# shower corner cracks



## sisyphus (Apr 7, 2011)

hi all, a few years ago retiled my shower. but the tiles don't go all the way to the ceiling. there is a 6 inch border of green board that was installed over cement board. the other day while showering, noticed there are cracks in the vertical corners. is the repair  straight forward or is there something I can do to prevent this from happening in the future. the bathroom has an exhaust fan. thanks


----------



## Daryl in Nanoose (Apr 7, 2011)

Green Board over cement board  Are the cracks in the tile grout or the upper wall corners above the tile work? If it's in the tile you will have to scrape some of the grout out and regrout.
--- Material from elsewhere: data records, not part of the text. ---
-- ==== Sys2Proof/Machine/State.lean ====
section
/-!
DEFINITION. Machine/State.lean: the state of the device as plain data, the reasons a command may stop, and the state
after reset. The register file is the home of every register bit; the structures below hold what no register shows.
Sparse maps are lists of (key, value) pairs in the canonical form of Machine/Map.lean.
-/
namespace Sys2Proof.Machine
open Sys2Proof

/-- The block has no fault of its own: what the spec calls an error is an effect on the state. -/
inductive Fault where
  /-- Raised by no command. Kept so that the type has a name to print; safe. -/
  | none
  deriving DecidableEq, Repr

/-- Why a command has no next state. -/
inductive Refusal where
  /-- Answered by the dispatch for a command without a meaning; safe (the command does nothing provable). -/
  | notModelled (mnemonic : String)
  deriving DecidableEq, Repr

/-- A sparse map. -/
abbrev SMap (α : Type) := List (Nat × α)

/-- What left the device, newest first in `State.out`. -/
inductive Out where
  /-- A frame crossed a port: port, bytes with FCS, planned crossing instant (2^-32 ns). -/
  | frame (port : Nat) (bytes : List Byte) (at_ : Nat)
  /-- A frame left the management port. -/
  | mgmt (bytes : List Byte)
  /-- A Harness message on a transport ID. -/
  | msg (tid : List Byte) (bytes : List Byte)
  /-- One MSI-X message. -/
  | msix (vector : Nat)
  /-- A Belay record: type, record counter, body sealed; HELLO and PROOF unsealed with counter 0 (R383). -/
  | belay (type ctr : Nat) (body : List Byte)
  /-- A DMA write to host memory. -/
  | dma (addr : Nat) (bytes : List Byte)
  /-- A message on a serial time-of-day output. -/
  | tod (k : Nat) (bytes : List Byte)
  /-- A word on the GSPI port of the GNSS front end. -/
  | gspi (word : Nat)
  /-- A pulse on a trigger pin: trigger, width in ns (R372). -/
  | trig (n width : Nat)
  /-- An NTP or NTS-KE request of the upstream client: slot, bytes. -/
  | upstream (slot : Nat) (bytes : List Byte)
  deriving DecidableEq, Repr

/-- The time scale (R39 to R62). Times are counts of 2^-72 ns, so that the 40-bit residue of R40 is part of them. -/
structure TsuState where
  /-- The device time with its residue (R39, R40). -/
  now : Nat
  /-- The XO time base: nominal increments counted, 2^-48 ns (R289, R323). -/
  xo : Nat
  /-- The tick is the second of its FAB cycle (R487, R493). -/
  half : Bool
  /-- The part of one tick's increment that is not slew, in force (R40, R23). -/
  inc : Nat
  /-- The slew part of one tick's increment in force, signed (R44): it changes on the edges of R23, and is 0 once nothing remains. -/
  slewTick : Int
  /-- INC_EFF in force, to 2^-72 ns (R40): what TSU_INC_EFF shows of it changes on the edges of R23. -/
  eff : Nat
  /-- Slew still to apply, signed (R43). -/
  slewRemain : Int
  /-- The latest changes of the slew part, newest first: instant (2^-32 ns), slew part of one tick and the rest of the increment
  from there on (R348). -/
  slews : List (Nat × Int × Nat)
  /-- An increment change waits for its edge (R23). -/
  incPending : Bool
  /-- Internal error bound in fs (R62), and the bound without the J of a refused jump (R316, R317). -/
  errFs : Nat
  freeFs : Nat
  /-- The latest TSU second that a compare tick has met, and `freeFs` in ns on it (R316). -/
  secAt : Nat
  secErr : Nat
  /-- Armed set: value V in 2^-32 ns, bound in ns, edge kind, pin (R47, R48). -/
  setV : Nat
  setBound : Nat
  setRefin : Bool
  setPin : Nat
  /-- A set armed by the servo (R346): offset of the sample (2^-16 ns), its frequency against the TSU (10^-15), its instant. -/
  setOff : Option (Int × Int × Nat)
  /-- The set edge on the scale it set, 2^-32 ns; 0 while UNSET (R322). -/
  setAt : Nat
  /-- XO time of the set edge in 2^-32 ns; 0 while UNSET (R322). -/
  setXo : Nat
  /-- The Harness request that waits for the set edge: session ID, 0 none (R447). -/
  setSession : Nat
  setSeq : Nat
  /-- SEC at which the pending leap was armed (R58). -/
  leapArm : Nat
  /-- The last leap applied: its LEAP_SEC and its step, for values of an earlier SEC (R56). -/
  lastLeapSec : Nat
  lastLeapStep : Int
  /-- Local slave counters that differ from the TSU, in ticks, keyed by the bit of TSU_DIST_STATUS (R24): all add the same increment on
  the same edges (R23), so a difference stays until the counter is loaded. -/
  dist : SMap Int
  /-- Local counters that are reloaded on the next compare tick (R25). -/
  reload : SMap Nat
  /-- Stamp points: consecutive zero compares while in HOLD (R25), keyed by the bit of TSU_DIST_STATUS. -/
  zeroRun : SMap Nat
  /-- The set was armed in the present FAB cycle, and not by the servo (R51). -/
  armFab : Bool
  deriving DecidableEq, Repr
If its just the painted wall above, caulk with latex caulking and repaint


----------



## sisyphus (Apr 8, 2011)

thanks for responding. sorry, I don't know why I typed greenboard over the cement board. the crack's in the inside corner of the greenboard that I had finished with paper tape and drywall compound. will take your advice. thanks


----------



## Daryl in Nanoose (Apr 9, 2011)

sisyphus said:


> thanks for responding. sorry, I don't know why I typed greenboard over the cement board. the crack's in the inside corner of the greenboard that I had finished with paper tape and drywall compound. will take your advice. thanks


Hey no problem, take a peice of sandpaper fold it and just run it up and down the corner to take off any inperfections, clean and away you go. And while your at it, take the cover off the fan and see if it needs cleaning.


----------